Presentation from Henry Stewart DAMNY Conference, May 6, 2016.
Session Abstract:
Nonprofits compete in the same world and vie for the same customers as all other consumer-oriented businesses. Success in that competitive landscape is driven in large part by digital content. In order to attract and engage 21st century audiences and contributors, nonprofit organizations have had to become digital publishing operations, providing access to meaningful content on a scale that was never anticipated. This evolution has been a real challenge for the charities, museums, libraries and archives that serve the public. While most nonprofits have become adept at producing digital content, the sector has been playing catch up when it comes to organizing, cataloging and sharing that content.
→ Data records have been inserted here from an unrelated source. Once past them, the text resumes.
def runChunk (seed : W64) (step : W32) (wref : Nat) (g : UGroup) (r : URule) (c : Nat) (grad : List Byte) (x : ChunkIn) : ChunkOut :=
  let gs := fp32s 4096 grad
  let ws := fp32s 4096 x.masters
  let ms := if 1 ≤ r.mom then momentVals false x.codes0 x.scales else []
  let rs := if r.mom = 2 then momentVals true x.codes1 x.scales else []
  let sch := fp32s 3 x.sch
  let ks := r.ks.map (fun w => fp32Val w.toNat)
  let fig := ruleFigure r
  let res := (List.range 4096).map (fun i =>
    if g.count ≤ 4096 * c + i then tempsZero
    else (evalFigure ⟨[(0x08, gs.getD i valZero), (0x09, ws.getD i valZero), (0x0A, ms.getD i valZero),
      (0x0B, rs.getD i valZero), (0x0C, sch.getD 0 valZero), (0x0D, sch.getD 1 valZero), (0x0E, sch.getD 2 valZero)], ks⟩
      fig tempsZero []).1)
  let t (k : Nat) : List Val := res.map (fun l => l.getD k valZero)
  let draw (stream i : Nat) : Nat := srBits seed step (8 * srAddr stream g.gkey (4096 * c + i))
  let m0 := if 1 ≤ r.mom then momentOut false g.mrnd (draw 1) (t 1) else ([], [], [])
  let m1 := if r.mom = 2 then momentOut true g.mrnd (draw 2) (t 2) else ([], [], [])
  let copy : RowOut := match convOfWord g.ccw with
    | some cv => storeRow { cv with split := false } seed step wref (srAddr 3 g.gkey (copyBytes g.ccw * c)) 0 (t 0)
    | none => ⟨[], []⟩
  { masters := fp32Bytes (t 0), codes0 := m0.1, codes1 := m1.1,
    scales := (List.range 32).flatMap (fun b => natBytes 2 (m0.2.1.getD b 0) ++ natBytes 2 (m1.2.1.getD b 0)),
    copy := copy.bytes.map (·.2), cnt0 := m0.2.2, cnt1 := m1.2.2, cntw := copy.counts,
    sred := (gs.take (min 4096 (g.count - 4096 * c))).foldl (fun a v => valAdd a (valMul v v)) valZero }

/-! ### Chunks arriving (R215, R219, R220, R228) -/

def groupAt (u : Upd) (i : Nat) : Option UGroup := Tbl.get? u.groups i
def ruleAt (u : Upd) (g : UGroup) : URule := Tbl.get ruleReset u.rules g.rule

def setUpdErr (s : State) (p b : Nat) : State := let u := updOf s p; setUpd s p { u with err := setBit u.err b }

/-- A slow-tier access of the unit fails: `UPD_ERR.SLOW`, and `MEM_ERR.SLOW` as for every such access (R149, R220, R379). -/
def updSlowFail (s : State) (p addr : Nat) : State := memError (setUpdErr s p 2) p errSlow addr false

/-- A tile failed or poison was met: the chunk is not applied, and its group never will be (R220, R473). -/
def chunkFails (s : State) (p : Nat) (f : UFail) : State :=
  let u := updOf s p
  match f with
  | .check => setUpd s p { u with err := setBit u.err 0, chk := satInc 0xFFFF u.chk }
  | .poison a => memError (setUpd s p { u with err := setBit u.err 0, chk := satInc 0xFFFF u.chk }) p errUe a false

def updPark (s : State) (p slot : Nat) (f : Park → Park) : State :=
  let u := updOf s p
  setUpd s p { u with parks := u.parks.map (fun k => if k.slot = slot then f k else k) }

/-- A parking slot is freed. -/
def freePark (s : State) (p slot : Nat) : State :=
  let u := updOf s p
  let n := (u.parks.filter (fun k => k.slot == slot)).length
  setUpd s p { u with parks := u.parks.filter (fun k => k.slot != slot), freed := (u.freed + n) % 65536 }

/-- The set may hand its next chunk over: no decision waits, and its round is not in COMMIT (R221). -/
def setOpen (u : Upd) (k : Nat) : Bool := (usetOf u k).events.isEmpty && (usetOf u k).st != .commit

/-- Parking slots in use, and the lowest free one (R228, R229). -/
def parkFree (u : Upd) : Option Nat :=
  if u.parkSize ≤ u.parks.length then none
  else (List.range (u.parks.length + 1)).find? (fun n => u.parks.all (fun k => k.slot != n))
Not only is there a large and rapidly-growing body of digital content being produced, but there is also the cold reality of appropriate budget constraints. The big question: How can the nonprofit sector not simply survive this evolution, but actually thrive?
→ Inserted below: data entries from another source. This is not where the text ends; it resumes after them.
-- ==== Sys2Proof/Machine/Chotin.lean ====
section
/-!
DEFINITION. The Chotin transport: frames, encryption and the replay window, acknowledgement and retransmission, time
samples, partners (spec/13_far_exchange.md R292, R293, R299-R312, spec/14_cipher_engine.md R327-R331).
-/

namespace Sys2Proof.Machine

/-! ### Partners and ports -/

def partnerEmpty : Partner :=
  { fid := 0, st := .left, port := 0, moved := false, failover := false, vlanOn := false, wt := 0, vlan := 0, pace := 0,
    udp := 0, mac := [], addr := [], seq := 0, high := 0, seen := [], epochs := [], switched := false, overlap := none,
    srtt := 0, rttvar := 0, rto := 25600000000, sampled := false, holdover := false, held := 0, maxRtt := 0, samples := [],
    theta := 0, delta := 0, timed := false, sends := [], recvs := [], given := none, bucket := 0, stamp := 0, hello := false,
    jumped := none }

def partnerOf (s : State) (e : Nat) : Partner := Tbl.get partnerEmpty s.far.partners e
def updFar (s : State) (f : Far → Far) : State := { s with far := f s.far }
def setPartner (s : State) (e : Nat) (p : Partner) : State := updFar s (fun x => { x with partners := Tbl.set x.partners e p })
def updPartner (s : State) (e : Nat) (f : Partner → Partner) : State := setPartner s e (f (partnerOf s e))

def setFarErr (s : State) (b : Nat) : State := updFar s (fun x => { x with err := setBit x.err b })

def portOf (s : State) (n : Nat) : FarPort := if n = 0 then s.far.port0 else s.far.port1
def updPort (s : State) (n : Nat) (f : FarPort → FarPort) : State :=
  updFar s (fun x => if n = 0 then { x with port0 := f x.port0 } else { x with port1 := f x.port1 })

/-- Entries in the table that are not LEFT. -/
def livePartners (s : State) : List (Nat × Partner) := s.far.partners.filter (fun e => e.2.st != .left)
def activePartners (s : State) : List (Nat × Partner) := s.far.partners.filter (fun e => e.2.st == .active)

def tickNow (s : State) : Nat := s.pwr.tick.toNat
/-- Ticks of a millisecond (R310). -/
def msTicks : Nat := 6400000

def badFrame (s : State) : State := updFar s (fun x => { x with badfrm := satInc 0xFF x.badfrm })

/-! ### Frames (R306, R327) -/

abbrev typeData : Nat := 1
abbrev typeSack : Nat := 2
abbrev typeProbe : Nat := 3
abbrev typeReply : Nat := 4
abbrev typeJoin : Nat := 5
abbrev typeBulk : Nat := 6
abbrev typeBulkEnd : Nat := 7
abbrev typeHello : Nat := 8
abbrev typeLeave : Nat := 9

/-- What a frame says beside its addresses, epoch and sequence number. -/
structure FrameBody where
  type : Nat
  flags : Nat
  round : Nat
  seg : Nat
  total : Nat
  body : List Byte
  deriving DecidableEq, Repr

def bareFrame (type : Nat) : FrameBody := ⟨type, 0, 0, 0, 0, []⟩

def headerOf (src dst epoch seq tick : Nat) (b : FrameBody) : List Byte :=
  natBytes 1 (0x10 + b.type) ++ natBytes 1 b.flags ++ natBytes 2 b.body.length ++ natBytes 2 src ++ natBytes 2 dst ++
    natBytes 2 epoch ++ natBytes 2 0 ++ natBytes 4 b.round ++ natBytes 8 seq ++ natBytes 4 b.seg ++ natBytes 4 b.total ++
    natBytes 8 tick ++ natBytes 8 0

/-- The nonce of a frame (R327). -/
def frameIv (h : List Byte) : List Byte := bytesAt h 4 2 ++ bytesAt h 8 2 ++ bytesAt h 16 8

def curEpoch (p : Partner) : Option Epoch := p.epochs.find? (fun e => e.st == .cur)

/-- The port a frame to the partner leaves by, and whether the partner moves to the other for it (R293). -/
def frameRoute (s : State) (p : Partner) : Option (Nat × Bool) :=
  let here := if p.moved then 1 - p.port else p.port
  if (portOf s here).up then some (here, p.moved)
  else if p.failover && (portOf s (1 - here)).up then some (1 - here, !p.moved)
  else none

/-- Bytes of an IPv6 address. -/
def ipBytes (a : BitVec 128) : List Byte := beBytes 16 a.toNat

/-- The headers a frame to the partner goes out under: the port's MAC and the next hop's, the partner's tag, address and
UDP port; the source port is UDPPORT of the configuration (notes/assumptions/35.md). -/
def wireTo (c : FarCfg) (port : Nat) (p : Partner) : Wire :=
  ⟨p.mac, bytesAt Config.macs (6 * port) 6, if p.vlanOn then some p.vlan else none, ipBytes (Config.farAddr port), p.addr, c.udpport, p.udp⟩

/-- A frame to partner `e`, encrypted under its CUR epoch. Without an epoch or a port, or at the last sequence number,
none leaves (R293, R306, R327). -/
def sendFrame (s : State) (e : Nat) (b : FrameBody) : State :=
  let p := partnerOf s e
  match s.far.cfg, curEpoch p, frameRoute s p with
  | some c, some k, some (port, moved) =>
    if 2 ^ 64 - 1 ≤ p.seq then setCipErr s 2
    else
      let seq := p.seq + 1
      let h := headerOf c.fid p.fid k.num seq (tickNow s) b
      let x := gcmSeal k.key (frameIv h) h b.body
      let s := setPartner s e { p with seq := seq, moved := moved }
      { s with out := .frame port (wireTo c port p) ⟨h, x.1, x.2⟩ :: s.out }
  | _, _, _ => s

/-! ### Sending under the bucket (R307-R309) -/

def segCount (n : Nat) : Nat := (n + 8191) / 8192

def segFrame (x : SendSel) (k : Nat) : FrameBody :=
  ⟨if x.bulk then typeBulk else typeData, b2n (k + 1 == segCount x.data.length), x.round, k, x.data.length,
   bytesAt x.data (8192 * k) 8192⟩

/-- Bytes a frame to the partner takes of its bucket: the Ethernet frame with its FCS (notes/assumptions/68.md). -/
def wireBytes (p : Partner) (n : Nat) : Nat := (if p.vlanOn then 18 else 14) + 40 + 8 + 48 + n + 16 + 4

/-- A bucket holds 16 frames of the longest kind, in units of 1/51,200 byte: one tick at 1 Mb/s (R309). -/
def bucketCap (p : Partner) : Nat := 16 * 51200 * wireBytes p 8192

/-- The bucket as it stands now, filled at PACE. -/
def bucketNow (s : State) (p : Partner) : Partner :=
  { p with bucket := min (bucketCap p) (p.bucket + p.pace * (tickNow s - p.stamp)), stamp := tickNow s }

/-- A selection three rounds old is not sent any more (R308). -/
def selLive (s : State) (x : SendSel) : Bool := x.bulk || decide (s.far.k < x.round + 3)

/-- The first segment of a partner's selections that `f` picks. -/
def pickSeg (f : SegTx → Bool) (xs : List SendSel) : Option (SendSel × Nat) :=
  xs.findSome? (fun x => (x.segs.find? f).map (fun g => (x, g.seg)))

/-- The segment a partner sends next: a retransmission before a new one (R309). -/
def nextSeg (s : State) (p : Partner) : Option (SendSel × Nat) :=
  let xs := p.sends.filter (selLive s)
  match pickSeg (·.due) xs with
  | some x => some x
  | none => pickSeg (fun g => g.sends == 0) xs

/-- A segment of a selection goes out, read from the send buffer by class 5. -/
def sendSeg (s : State) (e : Nat) (x : SendSel) (k : Nat) : State :=
  let s := if x.bulk then s else match s.far.cfg with
    | some c => meterRead s none 5 (c.sbuf + 8192 * k) (bytesAt x.data (8192 * k) 8192).length
    | none => s
  let s := sendFrame s e (segFrame x k)
  updPartner s e (fun p => { p with sends := p.sends.map (fun y =>
    if y.bulk = x.bulk ∧ y.round = x.round then
      { y with segs := y.segs.map (fun g => if g.seg = k then { g with last := tickNow s, sends := g.sends + 1, later := 0, due := false } else g) }
    else y) })

/-- What a partner has for its bucket: its body bytes, and how it goes out. A HELLO gives way to any segment. -/
def pacedNext (s : State) (e : Nat) (p : Partner) : Option (Nat × (State → State)) :=
  match nextSeg s p with
  | some (x, k) => some ((bytesAt x.data (8192 * k) 8192).length, fun s => sendSeg s e x k)
  | none => if p.hello then some (0, fun s => sendFrame s e (bareFrame typeHello)) else none

/-- A frame to the partner would leave by this port now. -/
def leavesBy (s : State) (port : Nat) (p : Partner) : Bool :=
  p.st != .left && s.far.cfg.isSome && (curEpoch p).isSome && decide (p.seq < 2 ^ 64 - 1) && ((frameRoute s p).map (·.1)) == some port

/-- The partners of a port in rotating order, after the one that sent last. -/
def portTurns (s : State) (port : Nat) : List (Nat × Partner) :=
  let t := if port = 0 then s.far.turn0 else s.far.turn1
  let xs := s.far.partners.filter (fun e => leavesBy s port e.2)
  xs.filter (fun e => decide (t < e.1)) ++ xs.filter (fun e => decide (e.1 ≤ t))

def setTurn (s : State) (port e : Nat) : State := updFar s (fun f => if port = 0 then { f with turn0 := e } else { f with turn1 := e })

/-- The next partner of a port with a frame its bucket can pay sends it. -/
def sendNext (s : State) (port : Nat) : List (Nat × Partner) → Option State
  | [] => none
  | (e, p) :: rest =>
    let p := bucketNow s p
    match pacedNext s e p with
    | none => sendNext s port rest
    | some (n, go) =>
      let cost := 51200 * wireBytes p n
      if p.bucket < cost then sendNext s port rest
      else some (setTurn (go (setPartner s e { p with bucket := p.bucket - cost, hello := false })) port e)

/-- A port sends what the buckets of its partners can pay. -/
def portPump (port : Nat) : Nat → State → State
  | 0, s => s
  | fuel + 1, s => match sendNext s port (portTurns s port) with
    | some s => portPump port fuel s
    | none => s

/-- Frames that wait for a bucket. -/
def pacedCount (s : State) : Nat :=
  (s.far.partners.map (fun e => (e.2.sends.map (fun x => x.segs.length)).sum + 1)).sum

/-- A partner with something to send is at the last sequence number (R327). -/
def seqEnded (s : State) : Bool :=
  s.far.partners.any (fun e => e.2.st != .left && decide (2 ^ 64 - 1 ≤ e.2.seq) && (pacedNext s e.1 e.2).isSome)

/-- Both ports send what they can. -/
def farPump (s : State) : State :=
  let s := portPump 1 (pacedCount s) (portPump 0 (pacedCount s) s)
  if seqEnded s then setCipErr s 2 else s

/-- A selection or anchor image is queued for a partner, and sent as its bucket allows. -/
def sendSel (s : State) (e : Nat) (bulk : Bool) (round : Nat) (data : List Byte) : State :=
  let n := segCount data.length
  let x : SendSel := ⟨bulk, round, data, (List.range n).map (fun k => ⟨k, 0, 0, 0, false⟩)⟩
  updPartner s e (fun p => { p with sends := p.sends.filter (fun y => y.bulk != bulk || y.round != round) ++ [x],
                                    given := if bulk then p.given else some round })

/-! ### Round-trip time (R308, R331) -/

def clampRto (n : Nat) : Nat := min 25600000000 (max msTicks n)

/-- The larger of SRTT and, in holdover, its value before (R299). -/
def guardRtt (p : Partner) : Nat := if p.holdover then max p.srtt p.held else p.srtt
This session will use an interactive case study format to bring multiple perspectives to the topic at hand. Panelists from both larger and smaller organizations, representing different types of nonprofits, will share their stories. Along the way, we will explore commonalities and unique needs, and we’ll address some of the challenges faced by the nonprofit sector, such as: How do we implement and ensure the adoption of effective DAMs tools and practices? How do we deal with complex metadata models? How can we control costs while still achieving our aspirations? By leveraging the power of collaboration, attendees and presenters will learn from each other, gain practical knowledge, expand professional networks, and set the stage for success.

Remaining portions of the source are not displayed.